Amid the rapid transformation that artificial intelligence is bringing to various sectors, Cynthia Merhej, a specialist in AI for accounting, auditing, and finance, is at the forefront of efforts to develop this field and empower professionals with the tools they need.
In this interview, we discuss the future of the profession, the skills professionals need, the key challenges of integrating AI into organizations, as well as the opportunities available to the next generation in the job market. So, how will accounting and auditing change in the coming years? And what will the role of humans be in this transformation?
– You have launched initiatives to train accounting and auditing professionals on AI tools. What skills should they acquire today to remain competitive in the future job market?
At AIKIT LB, we do not build standalone courses; we build an empowerment ecosystem for accounting and auditing professionals in Lebanon and the region. The first thing we tell participants in every program is: the skill is not “learning the tool.” Tools change every few months, and anyone who builds their future around a single tool will find themselves starting from scratch each time.

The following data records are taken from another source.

/-- A word of a picture handled. -/
def State.picWord (s : State) (q c w tag : Nat) : State :=
  let cfg := s.resizeCfg c
  let x := s.bq q
  if tag = 1 ∧ bit w 31 then
    let s := if x.run ∧ !x.bad then s.picError q c else s
    s.modQ q (fun y => { y with run := false, bad := false, rows := [], row := none, buf := none })
  else if tag = 3 then (if x.bad then s else s.picError q c)
  else if tag = 1 then
    let s := if x.run then s else s.picClaim q c
    let x := s.bq q
    let r := bits w 0 13
    if x.bad then s
    else if x.row.isSome ∨ cfg.oh ≤ r ∨ x.rows.contains r then s.picError q c
    else s.modQ q (fun y => { y with row := some (r, []) })
  else if !x.run ∨ x.bad then s
  else
    match x.row with
    | none => s.picError q c
    | some (r, ws) =>
      let ws := ws ++ [w]
      if tag ≠ 2 then (if rowWords cfg r ≤ ws.length then s.picError q c else s.modQ q (fun y => { y with row := some (r, ws) }))
      else if ws.length ≠ rowWords cfg r then s.picError q c
      else
        let b := x.buf.getD 0
        let s := s.putRow ((s.ctx c).base + b * (s.ctx c).bufBytes) (rowParts cfg r) (ws.flatMap (leBytes 4))
        s.modQ q (fun y => { y with row := none, rows := r :: y.rows, due := decide (cfg.oh ≤ y.rows.length + 1) })

/-- The notice of a whole picture written, and its input whole; false while the galley has no room. -/
def State.picDone (s : State) (q c : Nat) : Bool × State :=
  let x := s.bq q
  let b := x.buf.getD 0
  let done := fun (s : State) => s.modQ q (fun y => { y with due := false, bad := true, rows := [], row := none, buf := none })
  if (s.ctx c).st ≠ 2 then (true, done (s.freeBuf c b))
  else
    let bs := zeros 4 ++ leBytes 4 c ++ leBytes 4 b ++ leBytes 4 s.now
    let r := s.galleyPut 1 (s.qf q BURL_QCFG_GALLEY) bs true true 0x11 0x38
    if r.1 ≠ .waits then
      let s := (r.2.modCtx c (fun y => { y with bufs := setAt y.bufs b .whole })).ctxCount c 5
      (true, done { s with adm := { s.adm with waiting := s.adm.waiting ++ [⟨c, b, s.base, x.seq, 0, x.arrival⟩] } })
    else (false, s)

/-- Words of a PICTURE_OUT queue handled until a picture is whole. -/
def State.picRun (s : State) (q c : Nat) : Nat → State
  | 0 => s
  | fuel + 1 =>
    if (s.bq q).due then (s.picDone q c).2
    else if (s.bq q).level = 0 then s
    else
      let h := (s.bq q).head
      ((s.modQ q BQueue.pop).picWord q c h.1 h.2).picRun q c fuel

/-- BURL_PICTURE_WHOLE (R333). -/
def execBurlPictureWhole (q : Nat) (s : State) : Out1 :=
  .next (if s.bridgeOn q 3 then s.picRun q (s.qf q BURL_QCFG_CTX) 4098 else s)

/-! ## Capture (R335) -/

/-- A write of BURL_CAPTURE by master `m`. -/
def State.burlCapture (s : State) (m v : Nat) : Bool × State :=
  if bits v 23 1 = 0 ∧ bits v 0 10 = 0 then (false, s)
  else if bit v 31 then
    if s.burl.st ≠ 4 ∨ s.rd BURL_CAPTURE_BUSY = 1 then (false, s)
    else
      let s := (s.setFields m BURL_CAPTURE_ARM.addr v).wr BURL_CAPTURE_BUSY 1
      (true, s.modBurl (fun b => { b with cap := some (bits v 0 10), fired := false }))
  else (true, s.setFields m BURL_CAPTURE_ARM.addr v)

/-- BURL_CAPTURE_ARM (R335). -/
def execBurlCaptureArm (m v : Nat) (s : State) : Out1 :=
  .next (s.writeCmd m BURL_CAPTURE_ARM.addr v (fun s => s.burlCapture m v))

/-- BURL_CAPTURE_DONE (R335). -/
def execBurlCaptureDone (s : State) : Out1 :=
  .next (if s.burl.fired then
      let s := (s.modBurl (fun b => { b with fired := false })).wr BURL_CAPTURE_BUSY 0
      (s.wr BURL_CAPTURE_DONE 1).raise EV_BURL_CAPTURE_DONE 0x38 0 0 0
    else s)

/-! ## I/O cells (R337, R418) -/

/-- IO_INPUT_CHANGE (R337): a bank without supply, and one whose supply entered its range less than 100 µs ago, hold their last
filtered values (R418). -/
def execIoInputChange (c : Nat) (level : Bool) (s : State) : Out1 :=
  .next (if !s.bankLive (c / 8) then s
    else ({ s with io := { s.io with filt := setAt s.io.filt c level } }).settleBurl)
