-- ==== Sys2Proof/Machine/Core.lean ====
section
/-! DEFINITION. The machine as the host reads it. -/
def Sys2Proof.core : Host.Core := { State := Sys2Proof.Machine.State, Fault := Sys2Proof.Machine.Fault, Refusal := Sys2Proof.Machine.Refusal, step := Sys2Proof.Machine.step, reset := Sys2Proof.Machine.State.reset }
end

The real skill is knowing how to frame the problem. Most of the poor results I see are caused by a bad question, not a bad model.
Then come three layers: understanding the data—where it came from, how it was organized, and where its gaps are; critical thinking to review and reject the output when necessary; and governance. AI can give you a completely confident answer even when it is wrong, and anyone who does not understand the subject matter will fail to spot the error.
Finally, there is governance: protecting client data and documenting what you used and how you used it, because the working papers must remain auditable.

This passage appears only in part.